### PROBLEM TO WORK ON
Please restate the data word for word.

### MATERIAL TO PROCESS
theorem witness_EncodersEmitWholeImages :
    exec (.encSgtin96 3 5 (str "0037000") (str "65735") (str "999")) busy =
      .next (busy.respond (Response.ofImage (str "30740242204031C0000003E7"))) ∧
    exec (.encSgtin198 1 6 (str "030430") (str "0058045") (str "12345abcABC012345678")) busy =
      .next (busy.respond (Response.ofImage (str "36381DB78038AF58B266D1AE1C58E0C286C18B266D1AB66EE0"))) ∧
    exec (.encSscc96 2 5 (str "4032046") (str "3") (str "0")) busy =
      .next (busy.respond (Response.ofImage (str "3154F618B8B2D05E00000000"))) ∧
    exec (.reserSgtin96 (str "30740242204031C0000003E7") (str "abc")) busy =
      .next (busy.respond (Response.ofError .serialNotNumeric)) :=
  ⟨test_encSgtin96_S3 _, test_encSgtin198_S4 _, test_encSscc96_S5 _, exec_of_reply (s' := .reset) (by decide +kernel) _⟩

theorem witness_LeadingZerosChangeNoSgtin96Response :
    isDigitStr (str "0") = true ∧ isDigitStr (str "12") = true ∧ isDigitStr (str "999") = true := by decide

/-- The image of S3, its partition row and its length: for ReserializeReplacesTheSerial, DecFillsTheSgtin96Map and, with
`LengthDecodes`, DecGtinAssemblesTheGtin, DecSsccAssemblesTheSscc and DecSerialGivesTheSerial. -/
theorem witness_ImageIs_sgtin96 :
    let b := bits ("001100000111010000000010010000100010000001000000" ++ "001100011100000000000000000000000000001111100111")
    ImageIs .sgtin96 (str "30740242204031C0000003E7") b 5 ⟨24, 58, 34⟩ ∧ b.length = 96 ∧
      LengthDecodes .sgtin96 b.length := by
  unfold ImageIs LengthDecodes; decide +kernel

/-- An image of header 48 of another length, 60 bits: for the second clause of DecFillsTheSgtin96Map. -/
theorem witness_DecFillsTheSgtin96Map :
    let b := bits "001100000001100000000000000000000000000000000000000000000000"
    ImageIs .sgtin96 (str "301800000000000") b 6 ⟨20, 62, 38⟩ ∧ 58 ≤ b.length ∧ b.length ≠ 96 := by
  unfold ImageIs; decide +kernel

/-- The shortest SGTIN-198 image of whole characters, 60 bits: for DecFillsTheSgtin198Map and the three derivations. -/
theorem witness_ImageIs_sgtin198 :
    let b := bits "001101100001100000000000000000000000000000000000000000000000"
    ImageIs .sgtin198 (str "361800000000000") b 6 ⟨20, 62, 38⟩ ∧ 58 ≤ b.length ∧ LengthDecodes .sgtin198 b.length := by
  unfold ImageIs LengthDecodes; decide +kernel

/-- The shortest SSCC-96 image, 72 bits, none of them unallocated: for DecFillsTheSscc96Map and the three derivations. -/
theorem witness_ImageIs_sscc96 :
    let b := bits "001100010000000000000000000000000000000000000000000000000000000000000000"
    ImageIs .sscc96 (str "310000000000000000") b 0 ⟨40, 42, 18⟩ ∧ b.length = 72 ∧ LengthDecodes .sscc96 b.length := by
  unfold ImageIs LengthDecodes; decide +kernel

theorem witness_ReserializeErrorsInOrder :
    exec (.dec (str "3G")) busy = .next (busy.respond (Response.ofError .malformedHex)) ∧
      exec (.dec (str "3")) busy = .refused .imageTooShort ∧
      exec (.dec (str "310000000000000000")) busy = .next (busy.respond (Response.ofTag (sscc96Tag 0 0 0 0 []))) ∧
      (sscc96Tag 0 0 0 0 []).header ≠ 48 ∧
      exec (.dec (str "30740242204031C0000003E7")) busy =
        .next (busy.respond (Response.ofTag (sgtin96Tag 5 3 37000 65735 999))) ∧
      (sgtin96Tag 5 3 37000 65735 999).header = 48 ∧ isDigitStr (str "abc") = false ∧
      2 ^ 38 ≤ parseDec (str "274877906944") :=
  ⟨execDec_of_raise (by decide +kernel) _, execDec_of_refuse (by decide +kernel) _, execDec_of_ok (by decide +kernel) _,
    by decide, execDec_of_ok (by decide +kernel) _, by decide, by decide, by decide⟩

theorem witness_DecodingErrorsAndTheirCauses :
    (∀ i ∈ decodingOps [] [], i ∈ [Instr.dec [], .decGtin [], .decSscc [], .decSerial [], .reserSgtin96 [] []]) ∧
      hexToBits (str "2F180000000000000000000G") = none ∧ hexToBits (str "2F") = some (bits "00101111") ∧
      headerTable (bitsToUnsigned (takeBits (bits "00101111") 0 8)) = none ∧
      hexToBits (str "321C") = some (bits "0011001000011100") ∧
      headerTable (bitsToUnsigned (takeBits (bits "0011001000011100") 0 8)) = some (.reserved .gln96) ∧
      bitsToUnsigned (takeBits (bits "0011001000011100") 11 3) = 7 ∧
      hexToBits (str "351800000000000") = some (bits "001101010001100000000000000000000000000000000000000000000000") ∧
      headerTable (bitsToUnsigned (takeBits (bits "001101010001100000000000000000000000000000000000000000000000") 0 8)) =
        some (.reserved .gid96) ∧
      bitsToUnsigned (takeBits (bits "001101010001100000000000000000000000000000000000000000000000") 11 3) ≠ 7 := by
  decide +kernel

### TASK RESULT
theorem witness_EncodersEmitWholeImages :
    exec (.encSgtin96 3 5 (str "0037000") (str "65735") (str "999")) busy =
      .next (busy.respond (Response.ofImage (str "30740242204031C0000003E7"))) ∧
    exec (.encSgtin198 1 6 (str "030430") (str "0058045") (str "12345abcABC012345678")) busy =
      .next (busy.respond (Response.ofImage (str "36381DB78038AF58B266D1AE1C58E0C286C18B266D1AB66EE0"))) ∧
    exec (.encSscc96 2 5 (str "4032046") (str "3") (str "0")) busy =
      .next (busy.respond (Response.ofImage (str "3154F618B8B2D05E00000000"))) ∧
    exec (.reserSgtin96 (str "30740242204031C0000003E7") (str "abc")) busy =
      .next (busy.respond (Response.ofError .serialNotNumeric)) :=
  ⟨test_encSgtin96_S3 _, test_encSgtin198_S4 _, test_encSscc96_S5 _, exec_of_reply (s' := .reset) (by decide +kernel) _⟩

theorem witness_LeadingZerosChangeNoSgtin96Response :
    isDigitStr (str "0") = true ∧ isDigitStr (str "12") = true ∧ isDigitStr (str "999") = true := by decide

/-- The image of S3, its partition row and its length: for ReserializeReplacesTheSerial, DecFillsTheSgtin96Map and, with
`LengthDecodes`, DecGtinAssemblesTheGtin, DecSsccAssemblesTheSscc and DecSerialGivesTheSerial. -/
theorem witness_ImageIs_sgtin96 :
    let b := bits ("001100000111010000000010010000100010000001000000" ++ "001100011100000000000000000000000000001111100111")
    ImageIs .sgtin96 (str "30740242204031C0000003E7") b 5 ⟨24, 58, 34⟩ ∧ b.length = 96 ∧
      LengthDecodes .sgtin96 b.length := by
  unfold ImageIs LengthDecodes; decide +kernel

/-- An image of header 48 of another length, 60 bits: for the second clause of DecFillsTheSgtin96Map. -/
theorem witness_DecFillsTheSgtin96Map :
    let b := bits "001100000001100000000000000000000000000000000000000000000000"
    ImageIs .sgtin96 (str "301800000000000") b 6 ⟨20, 62, 38⟩ ∧ 58 ≤ b.length ∧ b.length ≠ 96 := by
  unfold ImageIs; decide +kernel

/-- The shortest SGTIN-198 image of whole characters, 60 bits: for DecFillsTheSgtin198Map and the three derivations. -/
theorem witness_ImageIs_sgtin198 :
    let b := bits "001101100001100000000000000000000000000000000000000000000000"
    ImageIs .sgtin198 (str "361800000000000") b 6 ⟨20, 62, 38⟩ ∧ 58 ≤ b.length ∧ LengthDecodes .sgtin198 b.length := by
  unfold ImageIs LengthDecodes; decide +kernel

/-- The shortest SSCC-96 image, 72 bits, none of them unallocated: for DecFillsTheSscc96Map and the three derivations. -/
theorem witness_ImageIs_sscc96 :
    let b := bits "001100010000000000000000000000000000000000000000000000000000000000000000"
    ImageIs .sscc96 (str "310000000000000000") b 0 ⟨40, 42, 18⟩ ∧ b.length = 72 ∧ LengthDecodes .sscc96 b.length := by
  unfold ImageIs LengthDecodes; decide +kernel

theorem witness_ReserializeErrorsInOrder :
    exec (.dec (str "3G")) busy = .next (busy.respond (Response.ofError .malformedHex)) ∧
      exec (.dec (str "3")) busy = .refused .imageTooShort ∧
      exec (.dec (str "310000000000000000")) busy = .next (busy.respond (Response.ofTag (sscc96Tag 0 0 0 0 []))) ∧
      (sscc96Tag 0 0 0 0 []).header ≠ 48 ∧
      exec (.dec (str "30740242204031C0000003E7")) busy =
        .next (busy.respond (Response.ofTag (sgtin96Tag 5 3 37000 65735 999))) ∧
      (sgtin96Tag 5 3 37000 65735 999).header = 48 ∧ isDigitStr (str "abc") = false ∧
      2 ^ 38 ≤ parseDec (str "274877906944") :=
  ⟨execDec_of_raise (by decide +kernel) _, execDec_of_refuse (by decide +kernel) _, execDec_of_ok (by decide +kernel) _,
    by decide, execDec_of_ok (by decide +kernel) _, by decide, by decide, by decide⟩

theorem witness_DecodingErrorsAndTheirCauses :
    (∀ i ∈ decodingOps [] [], i ∈ [Instr.dec [], .decGtin [], .decSscc [], .decSerial [], .reserSgtin96 [] []]) ∧
      hexToBits (str "2F180000000000000000000G") = none ∧ hexToBits (str "2F") = some (bits "00101111") ∧
      headerTable (bitsToUnsigned (takeBits (bits "00101111") 0 8)) = none ∧
      hexToBits (str "321C") = some (bits "0011001000011100") ∧
      headerTable (bitsToUnsigned (takeBits (bits "0011001000011100") 0 8)) = some (.reserved .gln96) ∧
      bitsToUnsigned (takeBits (bits "0011001000011100") 11 3) = 7 ∧
      hexToBits (str "351800000000000") = some (bits "001101010001100000000000000000000000000000000000000000000000") ∧
      headerTable (bitsToUnsigned (takeBits (bits "001101010001100000000000000000000000000000000000000000000000") 0 8)) =
        some (.reserved .gid96) ∧
      bitsToUnsigned (takeBits (bits "001101010001100000000000000000000000000000000000000000000000") 11 3) ≠ 7 := by
  decide +kernel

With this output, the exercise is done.